My poet friend Larry Goldstein has a writing prompt in which the rules include providing an account of meeting a famous person only once. Brooks Roddan, another of my poet friends, has written a poem about Simic, which he has given me permission to publish in my blog.

*. *. *. *. *

Charles Simic, 1938-2023, Teacher at the State University

He smoked Salem’s, one after another
as if he couldn’t wait to become
his obituary
because he knew as a poet
he would find
much humor there.

I applied for his class, briefly.
When I handed him some poems
he liked me and disliked them,
taking a puff and then another puff of his Salem
which he possessed with the two fingers
of a lover.

He said very quietly that I wasn’t quite ready for his class
but to come back and see him
next quarter.
So I did, but he already wasn’t there,
he’d gone to Chicago or New York
in search of his poems and Joseph Cornell.

The squires of academia, a place which must have felt so comforting
and pleasant to him, a place where he could
put up his feet and read and write,
a kind of sofa,
were dazzled by his metaphors,
which came courtesy of Stalin and Hitler.

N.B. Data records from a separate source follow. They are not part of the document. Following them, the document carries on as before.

theorem witness_WrongTokenCountIsMalformed :
    TablesBuilt State.reset ∧
    (Instr.add []).ops.length ≠ operandCount (.add []) ∧
    (Instr.add [[], []]).ops.length ≠ operandCount (.add [[], []]) ∧
    (Instr.beq [[], [], [], []]).ops.length ≠ operandCount (.beq [[], [], [], []]) ∧
    (Instr.jal [[]]).ops.length ≠ operandCount (.jal [[]]) ∧
    (Instr.sw [[], [], []]).ops.length ≠ operandCount (.sw [[], [], []]) :=
  ⟨reset_built, by decide⟩

theorem witness_ErrorKindsOfTheFormats :
    TablesBuilt State.reset ∧ ∃ ops t, exec (.add ops) State.reset = .next t ∧
      Instr.add ops ∈ [Instr.add ops, .sub ops, .sll ops, .slt ops, .sltu ops, .xor ops, .srl ops,
        .sra ops, .or ops, .and ops] :=
  ⟨reset_built, [], _, rfl, by simp⟩

/-- The clauses that formats R, I and B share: punctuation, then register texts. -/
theorem witness_three_operand_clauses :
    TablesBuilt State.reset ∧
    (∀ ops ∈ [[tok "x1,", tok "x2,"], [tok "x1,", tok "x2,", tok "x3", tok "x4"],
        [tok "x1", tok "x2,", tok "x3"], [tok "x1,,", tok "x2,", tok "x3"],
        [tok "x1,", tok "x2", tok "x3"], [tok "x1,", tok "x2,", tok "x3,"],
        [tok "x1,", tok "x2,", tok "8(x2)"], []], ¬ ThreeShape ops) ∧
    (∀ t ∈ [[], tok "x", tok "x32", tok "x03", tok "X3", tok "zero", tok "5"],
      Clean t ∧ ¬ NamesRegister t) := by
  refine ⟨reset_built, fun ops h => not_threeShape ?_, fun t h => ⟨?_, not_namesRegister ?_⟩⟩
  · revert ops; decide
  · revert t; decide
  · revert t; decide

theorem witness_RFormatMeanings :
    TablesBuilt State.reset ∧ ¬ ThreeShape [] ∧ (Clean (tok "x1") ∧ Clean (tok "x2") ∧ Clean (tok "x32")) ∧
    ¬ (NamesRegister (tok "x1") ∧ NamesRegister (tok "x2") ∧ NamesRegister (tok "x32")) :=
  ⟨reset_built, not_threeShape rfl, by decide, fun h => not_namesRegister (by decide) h.2.2⟩

theorem witness_IFormatGenericMeanings :
    TablesBuilt State.reset ∧
    (parseInt (tok "-2048") = some (-2048) ∧ parseInt (tok "2047") = some 2047) ∧
    (∀ t ∈ [tok "-2049", tok "2048", tok "+5", []], Clean t ∧ ¬ LiteralWithin (-2048) 2047 t) ∧
    ¬ (NamesRegister (tok "x1") ∧ NamesRegister (tok "x99")) := by
  refine ⟨reset_built, by decide, fun t h => ⟨?_, not_literalWithin ?_⟩, fun h => not_namesRegister (by decide) h.2⟩
  · revert t; decide
  · revert t; decide

theorem witness_ShiftImmediateMeanings :
    TablesBuilt State.reset ∧
    (parseInt (tok "0") = some ((0 : Nat) : Int) ∧ parseInt (tok "31") = some ((31 : Nat) : Int)) ∧
    (∀ t ∈ [tok "-1", tok "32", tok "1029"], Clean t ∧ ¬ LiteralWithin 0 31 t) := by
  refine ⟨reset_built, by decide, fun t h => ⟨?_, not_literalWithin ?_⟩⟩
  · revert t; decide
  · revert t; decide
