-- ==== Sys2Proof/Syntax.lean ====
section
/-! DEFINITION. The commands of the SX-6400: one constructor per row of the opcode table, with what the command carries.
An event row carries what was observed outside the block (a measured value, a received frame, an outcome); a register row
carries the lane it is written through and the value. -/
namespace Sys2Proof

/-- The two lanes (R9). -/
inductive Lane where
  | A | B
deriving DecidableEq, Repr

/-- The other lane. -/
def Lane.other : Lane → Lane
  | .A => .B
  | .B => .A

/-- 0 for Lane A, 1 for Lane B. -/
def Lane.idx : Lane → Nat
  | .A => 0
  | .B => 1

/-- Lane B where the bit is set. -/
def Lane.ofB (b : Bool) : Lane := if b then .B else .A

/-- The causes of R491 that end by the passing of time or by a pin: the row LANE_RESET_RELEASE names the one that ends. -/
inductive TimedHold where
  | pin | soft | mon | clk
deriving DecidableEq, Repr

/-- The islands with a supply of their own (R58). -/
inductive Island where
  | hv (n : Fin 34)
  | sense (n : Fin 7)
  | lv
deriving DecidableEq, Repr

/-- The gate islands that obey a command stream (R20). -/
inductive GateIsland where
  | hv (n : Fin 34)
  | lv
deriving DecidableEq, Repr

/-- A gate channel: H00 to H33 or L00 to L11 (R16). -/
inductive Chan where
  | h (n : Fin 34)
  | l (n : Fin 12)
deriving DecidableEq, Repr

/-- The token groups of R21. -/
inductive TokenGroup where
  | tg0 | tg1 | tg2
deriving DecidableEq, Repr

/-- One reading of the straps by AON (R51, R52). -/
structure Straps where
  devnum : BitVec 6
  tmode : Bool
deriving DecidableEq, Repr

/-- What a flash read pass finds in an image slot (R60, R61, R175): the outcome of the CRC-32, the manifest header and
digest, the law table's pair digest, the bytes it copies into the windows' banks (law table, directory, tables) and the
register values of the configuration it carries. -/
structure ImageRead where
  crcOk : Bool
  version : Word
  flags : Byte
  digest : BitVec 256
  pairDigest : Word
  load : List (Nat × Byte)
  config : List (Nat × Word)
deriving DecidableEq, Repr

/-- The copied state of one actuator (R327, bytes 32 to 63). -/
structure ActCopy where
  state : BitVec 8 := 0
  pos : Word := 0
  ref : Bool := false
  travel : Word := 0
  target : Word := 0
  holdLeft : Nat := 0
  lrTimer : Nat := 0
deriving DecidableEq, Repr

/-- A state copy as it lies in a slot of B8 (R327). -/
structure StateCopy where
  counter : Word := 0
  ts : BitVec 64 := 0
  valid : Bool := true
  half : Bool := false
  token : Bool := false
  trcState : BitVec 4 := 0
  safeCause : BitVec 4 := 0
  chgState : BitVec 8 := 0
  afeState : BitVec 4 := 0
  dabState : BitVec 4 := 0
  seq : Vector (BitVec 16) 4 := Vector.replicate 4 0
  share : Word := 0
  tstar : Word := 0
  act : Vector ActCopy 2 := Vector.replicate 2 {}
  chgTimers : Vector Word 3 := Vector.replicate 3 0
  ibat : Word := 0
  sinks : Vector (BitVec 16) 6 := Vector.replicate 6 0
  clsSeq : Vector (BitVec 16) 8 := Vector.replicate 8 0
  engine : List (Nat × Word) := []
deriving DecidableEq, Repr

/-- A heartbeat (R328). -/
structure Heartbeat where
  counter : BitVec 16 := 0
  state : BitVec 3 := 0
  fail : Bool := false
  cause : BitVec 4 := 0
  peerSeen : Bool := false
  split : Bool := false
  tokenPub : Bool := false
  speed : Word := 0
  vref : Word := 0
  dclState : BitVec 4 := 0
  dclOv : Bool := false
  speedValid : Bool := false
  afeState : BitVec 4 := 0
  dabState : BitVec 4 := 0
  fper : BitVec 16 := 0
deriving DecidableEq, Repr

/-- The verdicts of a 1 ms clock-measurement window (R73): what the monitor and each lane found, and Lane B's x.SMP
frequency minus Lane A's in ppm. -/
structure ClockWindow where
  /-- the monitor finds Lane A within ±3 % -/
  monFindsA : Bool
  /-- the monitor finds Lane B within ±3 % -/
  monFindsB : Bool
  /-- Lane A finds the monitor within ±3 % -/
  aFindsMon : Bool
  /-- Lane B finds the monitor within ±3 % -/
  bFindsMon : Bool
  ppm : Int
deriving DecidableEq, Repr

/-- The angle sources of R111. -/
inductive Src where
  | res | enc | ssi | hall | obs
deriving DecidableEq, Repr

/-- The place of a source in FBK_STAT and FBK_CLR (R138). -/
def Src.idx : Src → Nat
  | .res => 0
  | .enc => 1
  | .ssi => 2
  | .hall => 3
  | .obs => 4

/-- The code of a source in FBK_SEL and FBK_STAT (R111). -/
def Src.code (x : Src) : Nat := x.idx + 1

/-- A result that reaches the control engine (R148): a SAR input with its raw code and tag, whether it had to wait, and
whether a gate edge fell within QUIET before a group T instant; an output of a stream's decimator; or an internal
reference (R150). -/
inductive ConvIn where
  | sar (n : Fin 24) (code : BitVec 16) (tag : BitVec 4) (waited edge : Bool)
  | stream (m : Fin 7) (value : BitVec 16) (tag : BitVec 4)
  | reference (high : Bool) (code : BitVec 16)
deriving DecidableEq, Repr

/-- Who sees an event of a sense stream: a lane, or the monitor. -/
inductive Seer where
  | lane (l : Lane)
  | mon
deriving DecidableEq, Repr

/-- What a pair of polarity pulses shows (R222). -/
inductive PolResult where
  | plus | minus | neither
deriving DecidableEq, Repr

/-- A control-pilot measurement that has held (R289): the plateaus in mV, whether PWM is present, and its frequency in mHz. -/
structure CpLevel where
  high : Int
  low : Int
  pwm : Bool
  mhz : Nat
deriving DecidableEq, Repr

/-- The disturbances that trip the charger (R297). -/
inductive GridTrip where
  | deepDip | longDip | overvoltage | frequency | phaseLost | unlock | busLow
deriving DecidableEq, Repr

/-- What the token holder measures of the mains (R296, R297): rms of L1, L2, L3 and the highest line-to-line rms in 0.1 V,
the highest THD in 0.1 %, and the retained voltage in 0.1 %. -/
structure GridMeas where
  v1 : BitVec 16
  v2 : BitVec 16
  v3 : BitVec 16
  vll : BitVec 16
  thd : BitVec 16
  retained : Nat
deriving DecidableEq, Repr

/-- A carrier with its own period (R28): a converter phase of the lane, an AFE leg, the DAB, or an actuator's bridge with the
shunt's conversion code (R313). -/
inductive Carrier where
  | phase (k : Fin 2)
  | leg (k : Fin 3)
  | dab
  | bridge (a : Fin 2) (code : BitVec 10)
deriving DecidableEq, Repr

/-- A frame of the monitor's converters (R367): three pairs of codes of each set, the supplies in mV, whether an internal
reference is off by more than 1 %, and the die temperature in °C. -/
structure MonFrame where
  iu1 : Vector (BitVec 12) 3
  iv1 : Vector (BitVec 12) 3
  iu2 : Vector (BitVec 12) 3
  iv2 : Vector (BitVec 12) 3
  vsa : Nat
  vsb : Nat
  internal : Nat
  refOff : Bool
  temp : Int
deriving DecidableEq, Repr

/-- A journal entry of B9 (R339). -/
structure JEntry where
  seq : BitVec 16
  sess : Fin 4
  kind : BitVec 2
  be : BitVec 4
  applied : Bool
  addr : BitVec 24
  data : Word
  ts : Word
deriving DecidableEq, Repr

/-- The path on which a heartbeat arrives (R328): directly at a lane, at the monitor from a lane, or at a lane by the monitor's
relay of the peer's heartbeat. -/
inductive HbPath where
  | direct (l : Lane)
  | toMon (x : Lane)
  | relayed (l : Lane)
deriving DecidableEq, Repr

/-- A CAN frame (R423, R428): identifier, format, length code and data bytes. -/
structure CanFrame where
  ide : Bool := false
  id : BitVec 29 := 0
  fdf : Bool := false
  brs : Bool := false
  rtr : Bool := false
  esi : Bool := false
  dlc : BitVec 4 := 0
  data : List Byte := []
deriving DecidableEq, Repr

/-- The number of a host request: its session and its sequence number (R105). -/
structure Req where
  sess : Fin 4
  seq : BitVec 16
deriving DecidableEq, Repr

/-- Where a controller's own frame stands on the bus (R427, R429): not started, or started, in arbitration or with arbitration
won. -/
inductive BusPhase where
  | before
  | started
deriving DecidableEq, Repr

Charles Simic and I lost touch by the time
I was accepted into his poetry class.
He was long gone, and a poet named
Arthur Gregor had taken his place.
I met Mr. Gregor once and he gave me his book
which had a first line, ‘Humming, humming and an empty bed.’

— Brooks Roddan

*. *. *

As for Jeff Beck, his guitar feedback ecstatically hums its oozing mantra of metamorphosis: “Over, Under, Sidways, Down.”